Neandertals made it all the way to Siberia, some 1,200 miles (2,000 kilometers) farther east than previously thought,
new DNA evidence suggests.

Scientists have long known that Europe was a stomping ground for the Neandertals (often spelled Neanderthals), with
the human cousins spreading throughout the Mediterranean between around 200,000 and 30,000 years ago.

Until now, though, experts had believed present-day Uzbekistan in Central Asia to be the easternmost extent of the
Neandertal range (see a map of the region).
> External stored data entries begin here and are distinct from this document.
theorem State.gwySink_kept (s : State) (g : Nat) (tc : Nat) (x4 : List Nat) (hs : Kept b n s) : Kept b n (State.gwySink s g tc x4) := by
  unfold State.gwySink
  repeat' first
    | with_reducible assumption | with_reducible apply keptOut_next | with_reducible apply keptOut_refused
    | with_reducible apply keptOpt_some | with_reducible apply keptOpt_none | with_reducible apply keptOptOut_some
    | with_reducible apply keptOptOut_none | with_reducible apply kept_ite | with_reducible apply keptOut_ite
    | with_reducible apply keptOpt_ite | with_reducible apply keptOptOut_ite | with_reducible apply kept_ite_fst
    | with_reducible apply kept_ite_snd | with_reducible apply State.setGwySig_kept | with_reducible apply kept_forL
    | with_reducible apply kept_forN | with_reducible apply kept_foldl | with_reducible apply kept_forN_fst
    | with_reducible apply kept_forL_fst | with_reducible apply kept_foldl_fst | with_reducible apply kept_foldl_snd
    | (intro a x; intro (hk : Kept b n x.1))

theorem State.gwyReset_kept (s : State) (hs : Kept b n s) : Kept b n (State.gwyReset s) := by
  unfold State.gwyReset
  repeat' first
    | with_reducible assumption | with_reducible apply keptOut_next | with_reducible apply keptOut_refused
    | with_reducible apply keptOpt_some | with_reducible apply keptOpt_none | with_reducible apply keptOptOut_some
    | with_reducible apply keptOptOut_none | with_reducible apply kept_ite | with_reducible apply keptOut_ite
    | with_reducible apply keptOpt_ite | with_reducible apply keptOptOut_ite | with_reducible apply kept_ite_fst
    | with_reducible apply kept_ite_snd | with_reducible apply kept_forL | with_reducible apply kept_forN
    | with_reducible apply kept_foldl | with_reducible apply kept_forN_fst | with_reducible apply kept_forL_fst
    | with_reducible apply kept_foldl_fst | with_reducible apply kept_foldl_snd
    | (intro a x; intro (hk : Kept b n x.1)) | (unfold Kept; dsimp only; with_reducible apply kept_upd)

theorem execCanError_kept (dt : Nat) (c : Fin 4) (lec : Fin 7) (dataPhase : Bool) (tec : Fin 9) (rec_ : Fin 9) (s : State) (hs : Kept b n s) : KeptOut b n (execCanError dt c lec dataPhase tec rec_ s) := by
  unfold execCanError
  repeat' first
    | with_reducible assumption | with_reducible apply keptOut_next | with_reducible apply keptOut_refused
    | with_reducible apply keptOpt_some | with_reducible apply keptOpt_none | with_reducible apply keptOptOut_some
    | with_reducible apply keptOptOut_none | with_reducible apply kept_ite | with_reducible apply keptOut_ite
    | with_reducible apply keptOpt_ite | with_reducible apply keptOptOut_ite | with_reducible apply kept_ite_fst
    | with_reducible apply kept_ite_snd | with_reducible apply onMain_kept | with_reducible apply State.gwyWatch_kept
    | with_reducible apply State.canErr_kept | with_reducible apply kept_forL | with_reducible apply kept_forN
    | with_reducible apply kept_foldl | with_reducible apply kept_forN_fst | with_reducible apply kept_forL_fst
    | with_reducible apply kept_foldl_fst | with_reducible apply kept_foldl_snd | (intro x; intro (hk : Kept b n x))
    | (intro a x; intro (hk : Kept b n x)) | (intro a x; intro (hk : Kept b n x.1)) | split

theorem execCanArbitrationLost_kept (dt : Nat) (c : Fin 4) (s : State) (hs : Kept b n s) : KeptOut b n (execCanArbitrationLost dt c s) := by
  unfold execCanArbitrationLost
  repeat' first
    | with_reducible assumption | with_reducible apply keptOut_next | with_reducible apply keptOut_refused
    | with_reducible apply keptOpt_some | with_reducible apply keptOpt_none | with_reducible apply keptOptOut_some
    | with_reducible apply keptOptOut_none | with_reducible apply kept_ite | with_reducible apply keptOut_ite
    | with_reducible apply keptOpt_ite | with_reducible apply keptOptOut_ite | with_reducible apply kept_ite_fst
    | with_reducible apply kept_ite_snd | with_reducible apply onMain_kept | with_reducible apply State.gwyWatch_kept
    | with_reducible apply State.canLost_kept | with_reducible apply kept_forL | with_reducible apply kept_forN
    | with_reducible apply kept_foldl | with_reducible apply kept_forN_fst | with_reducible apply kept_forL_fst
    | with_reducible apply kept_foldl_fst | with_reducible apply kept_foldl_snd | (intro x; intro (hk : Kept b n x))
    | (intro a x; intro (hk : Kept b n x)) | (intro a x; intro (hk : Kept b n x.1)) | split

theorem execCanTxComplete_kept (dt : Nat) (c : Fin 4) (s : State) (hs : Kept b n s) : KeptOut b n (execCanTxComplete dt c s) := by
  unfold execCanTxComplete
  repeat' first
    | with_reducible assumption | with_reducible apply keptOut_next | with_reducible apply keptOut_refused
    | with_reducible apply keptOpt_some | with_reducible apply keptOpt_none | with_reducible apply keptOptOut_some
    | with_reducible apply keptOptOut_none | with_reducible apply kept_ite | with_reducible apply keptOut_ite
    | with_reducible apply keptOpt_ite | with_reducible apply keptOptOut_ite | with_reducible apply kept_ite_fst
    | with_reducible apply kept_ite_snd | with_reducible apply onMain_kept | with_reducible apply State.gwyWatch_kept
    | with_reducible apply State.canSent_kept | with_reducible apply kept_forL | with_reducible apply kept_forN
    | with_reducible apply kept_foldl | with_reducible apply kept_forN_fst | with_reducible apply kept_forL_fst
    | with_reducible apply kept_foldl_fst | with_reducible apply kept_foldl_snd
    | (intro a x; intro (hk : Kept b n x.1)) | lift_lets | intro x | split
Beyond this point the evidence becomes sparse.

"Our findings show that Neandertals were more widespread and thus even more successful than previously thought,"
said Svante Pääbo, a geneticist at the Max-Planck Institute of Evolutionary Anthropology in Leipzig, Germany, who
carried out the DNA analysis.

The analysis appears online this week in the journal Nature.

Teeth, Bones, and Tools

Tantalizing finds of Neandertal-style stone tools in Asia, along with fragments of hominid bones and teeth, had hinted
that the species had expanded deeper into the continent, experts say.

But scientists have never been able to verify the theory from such small pieces of bone.

Using a relatively new DNA technique, however, Pääbo and his colleagues were able to glean information from the
minute fragments. (Related: "Neandertal Gene Study Reveals Early Split With Humans" [October 26, 2006].)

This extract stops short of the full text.